Re: [RFC PATCH 2/2] xfs: initial/partial support for badblocks

"Darrick J. Wong" <darrick.wong@xxxxxxxxxx> · Thu, 16 Jun 2016 19:26:06 -0700

On Thu, Jun 16, 2016 at 07:03:39PM -0600, Vishal Verma wrote:
> RFC/WIP commit.
> 
> This adds the foollowing:
> 1. In xfs_mountfs(), get an initial badblocks list from gendisk's
> badblocks infrastructure.
> 2. Register with the badblocks notifier to get updates for this disk's
> badblocks
> 
> TODO:
> 1. Add badblocks info to the reverse mapping tree (and remove if a
> badblock was cleared).

Well... there are a number of things we /could/ do... theoretically one
could use the rmap info to find all the affected inodes and simply convert
that part of their extent trees to 'unwritten'.  Reads will just get zeroes,
and writes will remove the unwritten flag (for that file, anyway).  Will a
successful write trigger the BB_CLEAR notifier?

I guess you could punch out the bad blocks too... not clear if you'd want
all the owner files staying mapped to data they'll never get back.
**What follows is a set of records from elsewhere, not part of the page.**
-- ==== Sys2Proof/Syntax.lean ====
section
/-! DEFINITION. The commands of the NH384 block, one constructor for each row of spec/opcode_table.json, and
the operands they carry. The table gives the rows no fields, so every operand here is what the spec's rule
for the row says is given from outside: a packet, a frame, a pin level, a time stamp taken at a ball, the
outcome of an analogue measurement (log entry 3). -/

namespace Sys2Proof

/-- CH_000 to CH_383 (R3). -/
abbrev Chan := Fin 384
/-- SETT_00 to SETT_47 (R3). -/
abbrev SettId := Fin 48
/-- DEN_0 to DEN_3 (R3). -/
abbrev DenId := Fin 4
/-- P_00 to P_31 (R375). -/
abbrev Port := Fin 32

/-- The steerable and fixed PLLs whose loss R20 and R83 treat alike; the core PLL has a row of its own. -/
inductive Pll where
  | time | sampling | memory
  deriving DecidableEq, Repr

/-- What failed when a start-up step exceeds its limit (the codes of R93). -/
inductive StepFault where
  | domains | timePll | samplingPll | corePll | memoryPll | sram | dram | owl | interpolator | flash | takeover
  deriving DecidableEq, Repr

/-- Where a request came from: the origins of R455. -/
inductive Origin where
  | controlPort
  | hub (src : BitVec 10)
  | uplink (port : Fin 8) (ip : Word) (udp : BitVec 16)
  deriving DecidableEq, Repr

/-- A request that has passed the framing checks (steps 1 to 3 of R450): the fields of R443. `ep` is the
endpoint of the CMD frame that carried it, when EP_VALID was set (R446). -/
structure Packet where
  origin  : Origin
  ep      : Option (BitVec 4)
  flags   : Byte
  session : Byte
  reqId   : Word
  hubId   : BitVec 10
  resv    : BitVec 6
  word3   : Word
  params  : List Word
  mac     : List Byte
  crc     : Word
  deriving DecidableEq, Repr

/-- An SWL frame as it stands on the line (R405): the four header words, the payload and the CRC-32C. -/
structure Frame where
  w0 : Word
  w1 : Word
  w2 : Word
  w3 : Word
  payload : List Word
  crc : Word
  deriving DecidableEq, Repr

/-- One sample of a channel's modulator as the analogue front end gives it: the differential input voltage, noise included, and
the sensed excitation voltage of its sett, both in units of 2.5 V / 2^46 (R106, R120; log entry 212). -/
structure ModSample where
  volts : Int
  sense : Int
  deriving DecidableEq, Repr

/-- What a burst or an injection slot takes from one channel's modulator: its samples, and whether it reported an over-range on any of
them (R108, R136). -/
structure BurstInput where
  samples : List ModSample
  beyond  : Bool
  deriving DecidableEq, Repr

/-- The receiver coefficients of R385. -/
structure RxCoef where
  ctle : BitVec 4
  tap1 : BitVec 7
  tap2 : BitVec 6
  tap3 : BitVec 6
  tap4 : BitVec 6
  tap5 : BitVec 6
  deriving DecidableEq, Repr

/-- The points of an eye scan that were open (R397): 65 horizontal and 127 voltage offsets. -/
structure EyeScan where
  horizontal : List Bool
  vertical   : List Bool
  deriving DecidableEq, Repr

/-- What a SYNC_FU frame carries (R232); times in units of 2^-16 ns. -/
structure SyncFu where
  t1      : Int
  tshift  : BitVec 80
  tq      : BitVec 4
  hops    : BitVec 4
  term    : Word
  stepSeq : BitVec 16
  hub     : BitVec 10
  deriving DecidableEq, Repr

/-- The data set of a PTP announce that the best master clock comparison reads (R245). -/
structure Announce where
  port       : Fin 8
  domain     : BitVec 7
  clockId    : Word64
  priority1  : Byte
  clockClass : Byte
  accuracy   : Byte
  variance   : BitVec 16
  priority2  : Byte
  stepsRemoved : BitVec 16
  utcOffset  : BitVec 16
  deriving DecidableEq, Repr

/-- A UDP datagram on an uplink (R421): the fields that the hub checks, and the octets it carries. -/
structure Datagram where
  srcIp     : Word
  srcUdp    : BitVec 16
  dstIp     : Word
  dstUdp    : BitVec 16
  fragment  : Bool
  options   : Bool
  tagged    : Bool
  pause     : Bool
  checksumOk : Bool
  frame     : Option Frame
  deriving DecidableEq, Repr

/-- An ARP packet (R421). -/
structure Arp where
  isRequest : Bool
  senderIp  : Word
  senderMac : BitVec 48
  targetIp  : Word
  deriving DecidableEq, Repr

/-- The JTAG instructions of the test access port (R61). `debugOp` is any instruction of the debug access
beyond boundary scan. -/
inductive JtagOp where
  | bypass | idcode | samplePreload | extest | intest | clamp | highz | debugOp
  deriving DecidableEq, Repr

/-- The split values of R465. -/
inductive SplitValue where
  | lc | tk | nt | counter
  deriving DecidableEq, Repr

/-- The sources of an accumulator or a min-max tracker (R315). -/
inductive AccKind where
  | channel | projection | raw
  deriving DecidableEq, Repr

/-- The commands of the NH384 block: the rows of spec/opcode_table.json in the table's order. -/
inductive Instr where
  -- supplies, resets and clocks (R30, R63 to R86)
  | vddAonGood
  | vddAonLoss
  | railGood (rail : Fin 13)
  | railFail (rail : Fin 13)
  | ioBankLevel3v3 (bank : Fin 4)
  | ioBankLevel1v8 (bank : Fin 4)
  | hotEnLow
  | hotEnQualified
  | resetNAssert
  | resetNRelease (holdAclk : Nat)
  | strapSample (pairRole : Bool) (bootSrc : BitVec 2) (factoryTest : Bool)
  | internalResetRelease (pairOwnHigh : Bool)
  | sysResetSourceActive
  | sysResetPulseEnd
  | coreClockLoss
  | clockResetPulseEnd
  | sysrefLost
  | pllLockLoss (pll : Pll)
  | lanePllLockLoss (group : Fin 2) (rate : Bool)
  | vcoreMiss (measured : Byte)
  | tempSample (tj : BitVec 16)
  -- the start-up timeline (R87)
  | domainsOn
  | pllLock
  | startupStepTimeout (what : StepFault)
  | sramSelfTestDone (firmwareMemory : Bool) (pass : Bool)
  | owlSelfTestDone (pass : Bool)
  | dramTrainingDone (pass : Bool)
  | denReferenceSettled (den : DenId)
  | denReferenceTimeout (den : DenId)
  | interpolatorCalDone (hits : List (List Nat))
  | bootFlashReadDone (image : List Byte)
  | bootFlashNoResponse
  | firmwareStart
  | bootConfigReadDone (copyA copyB : List Byte)
  | startupPlanActivate
  | frontEndEnable
  | warmUpComplete
  -- system commands (R462, R32, R78, R463, R100)
  | sysInfo (p : Packet)
  | sysModeSet (p : Packet)
  | sysReset (p : Packet)
  | sysEventsRead (p : Packet)
  | sysConfigRead (p : Packet)
  -- front end (R129 to R132)
  | afeConfig (p : Packet)
  | afeRange (p : Packet)
  | excConfig (p : Packet)
  | afeDiag (p : Packet)
  | afeDiagTestDone (ch : Chan) (rPair : Nat) (overloaded : Bool)
  -- conversion and calibration (R143 to R167)
  | convMode (p : Packet)
  | convInject (p : Packet)
  | calStart (p : Packet)
  | calPoint (p : Packet)
  | calPointDone (ch : Chan)
  | calCommit (p : Packet)
  | calRead (p : Packet)
  | rawTap (p : Packet)
  -- filters (R189 to R194)
  | fltPreset (p : Packet)
  | fltCoefLoad (p : Packet)
  | fltStart (p : Packet)
  | fltStop (p : Packet)
  | fltGrowth (p : Packet)
  | fltStartEffect (sett : SettId)
  | fltStopEffect (sett : SettId)
  -- the sample plan (R195 to R225)
  | planWrite (p : Packet)
  | planValidate (p : Packet)
  | planSwap (p : Packet)
  | planRead (p : Packet)
  | planStatus (p : Packet)
  | planSwapEdge
  | planFrameBoundary (frac : Byte)
  | excOn (idx : Fin 8192)
  | excOff (idx : Fin 8192)
  | burst (idx : Fin 8192)
  | burstComplete (sett : SettId) (inputs : Vector BurstInput 8)
  | latch (idx : Fin 8192)
  | range (idx : Fin 8192)
  | rangeBlankingEnd (ch : Chan)
  | injectSlot (idx : Fin 8192)
  | injectionResult (ch : Chan) (input : BurstInput)
  | calPendingFrameEnd (ch : Chan)
  | calStep (idx : Fin 8192)
  | refCompareDone (den : DenId) (ppm : Int)
  | pulseWin (idx : Fin 8192)
  | mark (idx : Fin 8192)
  | calAdjustInterval (ch : Chan)
  | calTimeout (ch : Chan)
  | firTickGroup (sett : SettId) (beyond : Byte)
  | bearRetimeRelease (sett : SettId)
  | modulatorInstability (ch : Chan)
  | modulatorRecoveryEnd (ch : Chan)
  | commonModeFaultOnset (ch : Chan) (detector : Fin 4)
  | commonModeFaultClear (ch : Chan) (detector : Fin 4)
  | ocTrip (sett : SettId)
  | regLost (sett : SettId)
  | regLostClear (sett : SettId)
  | contention (sett : SettId)
  | contentionClear (sett : SettId)
  | denExcCurrentFault (den : DenId)
  | filterEngineError (sett : SettId)
  | settRestart (sett : SettId)
  | rawAccWindowEnd (ch : Chan)
  -- timebase (R226 to R255)
  | tkAlignStop
  | tkAlignLoad
  | tkAlignResume
  | timeRead (p : Packet)
  | timeServoConfig (p : Packet)
  | timeRole (p : Packet)
  | timeStepPolicy (p : Packet)
  | delayTapSet (p : Packet)
  | delayTapAdjust (sett : SettId)
  | syncInterval (port : Port)
  | syncRx (port : Port) (t2 t3 : Nat)
  | syncFuRx (port : Port) (fu : SyncFu)
  | delayReqRx (port : Port) (t4 : Nat)
  | delayRespRx (port : Port) (t4 : Int)
  | parentLoss
  | parentReselect (port : Port)
  | leaderServoUpdate
  | holdoverExpiry
  | timeMapInterval
  | ppsEdge (stamp : Nat)
  | ptpAnnounceRx (a : Announce)
  | ptpSyncRx (port : Fin 8) (clockId : Word64) (seq : BitVec 16) (stamp : Nat)
  | ptpFollowUpRx (port : Fin 8) (clockId : Word64) (seq : BitVec 16) (origin : Int)
  | ptpDelayRespRx (port : Fin 8) (clockId : Word64) (seq : BitVec 16) (sent : Nat) (receive : Int)
  | sourceLost
  -- edge timing (R256 to R277)
  | tdcConfig (p : Packet)
  | tdcWindow (p : Packet)
  | tdcRead (p : Packet)
  | tdcCal (p : Packet)
  | tdcCalDone (input : Fin 16) (hits : List (List Nat))
  | edgeInput (input : Fin 16) (rising : Bool) (stamp : Nat)
  | elecChangeEnd (input : Fin 16)
  | muWindowClose (mu : Fin 8)
  | muHeldStopExpiry (mu : Fin 8)
  | tdcTrackUpdate (id : Fin 66) (hits : List Nat) (lastHit : Nat)
  | trackStarved (input : Fin 16)
  | edgeLossEntry (input : Fin 16)
  -- quadrature (R278 to R296)
  | quadConfig (p : Packet)
  | quadStatus (p : Packet)
  | quadWindowEnd (slot : Fin 24) (lc : Nat)
  | quadAdjustInterval (slot : Fin 24)
  -- reduction (R297 to R316)
  | prjDefine (p : Packet)
  | prjEnable (p : Packet)
  | prjEnableEffect
  | accConfig (p : Packet)
  | minmaxRead (p : Packet)
  | prjCompute (prj : Fin 64)
  | accWindowEnd (kind : AccKind) (idx : Chan)
  | feedReqRx (src : BitVec 10) (words : List Word)
  | feedRx (src : BitVec 10) (words : List Word)
  -- queues and the Hoard (R317 to R353)
  | subOpen (p : Packet)
  | subAck (p : Packet)
  | subClose (p : Packet)
  | markSet (p : Packet)
  | rewind (p : Packet)
  | hoardStatus (p : Packet)
  | queueConfig (p : Packet)
  | tailTimeout (stream : Fin 54)
  | subSend (sub : Fin 64) (stream : Fin 54) (readOk : Bool)
  | ackTimeoutResend (sub : Fin 64) (stream : Fin 54)
  | spillDrain (port : Port) (replay : Bool)
  | spillAgeExpiry (port : Port) (replay : Bool)
  -- the block coder (R354 to R374)
  | coderConfig (p : Packet)
  | coderStatus (p : Packet)
  | decodeTest (p : Packet)
  | coderResume (sett : SettId)
  -- serial lanes (R375 to R404)
  | laneConfig (p : Packet)
  | laneEq (p : Packet)
  | lanePrbs (p : Packet)
  | laneMargin (p : Packet)
  | laneMarginDone (port : Port) (scan : EyeScan)
  | laneSleep (p : Packet)
  | lanePllLock (group : Fin 2) (rate : Bool)
  | laneAcquireDone (port : Port) (coef : RxCoef)
  | blockLock (port : Port)
  | blockLockLoss (port : Port) (invalid : Nat)
  | lockingTimeout (port : Port)
  | hiBer (port : Port) (invalid : Nat)
  | hiBerClear (port : Port)
  | lossOfSignal (port : Port)
  | laneIntervalEnd (port : Port) (dataBlocks invalid : Nat) (coef : RxCoef)
  | txQuietEntry (port : Port)
  | rxQuietEntry (port : Port)
  | wakePatternEnd (port : Port)
  | wakeIdleEnd (port : Port)
  | wakeDetect (port : Port)
  | wakeTimeout (port : Port)
  | txTapStep (port : Port)
  | prbsCheckerLock (port : Port)
  | prbsCheckerLoss (port : Port) (bits errors : Nat)
  | errorInjection (port : Port)
  -- the fabric and the uplinks (R405 to R438)
  | fabJoin (p : Packet)
  | fabRoute (p : Packet)
  | fabStatus (p : Packet)
  | fabConfigPublish (p : Packet)
  | ethConfig (p : Packet)
  | frameForward (port : Port) (f : Frame)
  | linkCtlRx (port : Port) (block : BitVec 56)
  | ackWaitExpiry (port : Port) (cls : Fin 6)
  | frameAgeDiscard (port : Port) (cls : Fin 6)
  | portFrameStart (port : Port)
  | beaconTx
  | beaconRx (port : Port) (f : Frame)
  | memberTimeout (hub : BitVec 10)
  | electionTick
  | joinSettle
  | configImgRx (offset : Nat) (words : List Word) (applyTk : Word64)
  | fabConfigApply
  | replyRx (session : Byte) (reqId : Word) (bytes : List Byte)
  | forwardTimeout (session : Byte) (reqId : Word)
  | udpDatagramRx (port : Fin 8) (d : Datagram)
  | arpRx (port : Fin 8) (a : Arp)
  | arpRefresh
  | icmpEchoRx (port : Fin 8) (srcIp dstIp : Word) (ident seq : BitVec 16) (data : List Byte)
  -- safety functions (R470 to R506)
  | safeParamWrite (p : Packet)
  | safeCommission (p : Packet)
  | safeStatus (p : Packet)
  | safePulseConfig (p : Packet)
  | safeResetReq (p : Packet)
  | owlCycle (si : BitVec 4) (sofb : Byte) (selfTestOk : Bool)
  | monitorInvalidTrip (mon : Fin 16)
  | monitorPlausTrip (mon : Fin 16)
  | siFilterChange (si : Fin 4)
  | siDisc (pair : Fin 2)
  | soReadbackFailure (so : Fin 8)
  | offPulseDue (so : Fin 8)
  | offPulseStart (so : Fin 8)
  | offPulseEnd (so : Fin 8) (tFall tRise : Byte)
  | owlWatchdogExpiry
  | safetyDataTx (conn : Fin 8)
  | safetyDataExtraTx (conn : Fin 8)
  | safetyDataRx (w0 w1 w2 w3 : Word)
  | safetyConnLoss (conn : Fin 8)
  -- two-party protection, sessions and firmware (R507 to R525, R453, R454)
  | protPropose (p : Packet)
  | protConfirm (p : Packet)
  | protAbort (p : Packet)
  | keyInstall (p : Packet)
  | fwStage (p : Packet)
  | fwActivate (p : Packet)
  | firmwareSwitch
  | sessionOpen (p : Packet)
  | sessionClose (p : Packet)
  | sessionIdleTimeout (session : Fin 8)
  | proposalExpiry (proposal : Fin 8)
  | lockoutEnd (slot : Fin 8)
  | debugAccessEnd
  -- pairs (R526 to R553)
  | pairConfig (p : Packet)
  | pairStatus (p : Packet)
  | pairCheckpointNow (p : Packet)
  | pairYield (p : Packet)
  | yieldDrainEnd
  | yieldRelease
  | heartbeatTx
  | heartbeatRx (frame : Word)
  | heartbeatLoss
  | partnerOverdue
  | takeoverWake
  | takeoverClaim
  | takeoverTime
  | timeWaitExpiry
  | takeoverFront
  | takeoverDeferred
  | checkpointFullDue
  | checkpointDeltaDue
  | checkpointWriteDone (ok : Bool)
  | checkpointStale
  | standbySyncStart
  | standbySyncDone (ownerFwVersion : BitVec 24)
  | standbyTqGiveUp
  | coldNextEnd
  -- health and ageing (R554 to R571)
  | healthReport (p : Packet)
  | marginPlan (p : Packet)
  | chanRetire (p : Packet)
  | chanRestore (p : Packet)
  | chanRestoreEffect
  | countersRead (p : Packet)
  | countersClear (p : Packet)
  | marginSample (margin : Fin 24) (value : Int)
  | ageingEyeScan (port : Port) (scan : EyeScan)
  | marginDailyFold
  | baselineEnd
  -- the control port and the register window (R439 to R468)
  | pktWrite (bytes : List Byte)
  | rplRead (clocked : Nat)
  | badInstr (instr : Byte) (addr : BitVec 16)
  | regWrite (addr : BitVec 12) (words : List Word)
  | nqPop
  | nqFlush
  | longResetClear
  | tearClear
  | wrIgnoredClear
  | badInstrClear
  | eventSummaryClear (mask : Word)
  | cntSelWrite (value : Word)
  | splitLoRead (which : SplitValue)
  | splitMidRead (which : SplitValue)
  | splitLastRead (which : SplitValue)
  -- the rows at the table's end
  | controlProcessorWatchdogExpiry
  | pairOwnLow
  | rawResult (ch : Chan) (volts : List Int) (sense : List Int)
  | lcWrap
  | jtagInstruction (op : JtagOp) (pins : List Bool)
  deriving DecidableEq, Repr

end Sys2Proof
end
We could also create another rmap "special owner" (XFS_RMAP_OWN_BAD?) for bad
blocks, so we'd know which parts are just plain bad.  It might be useful to
know that kind of thing.

I think earlier Dave was talking about adding a new 'badblocks' bit to both
the file extent records and the rmap records to signify that something's
wrong with the extent.  <shrug> I'll let him write about that.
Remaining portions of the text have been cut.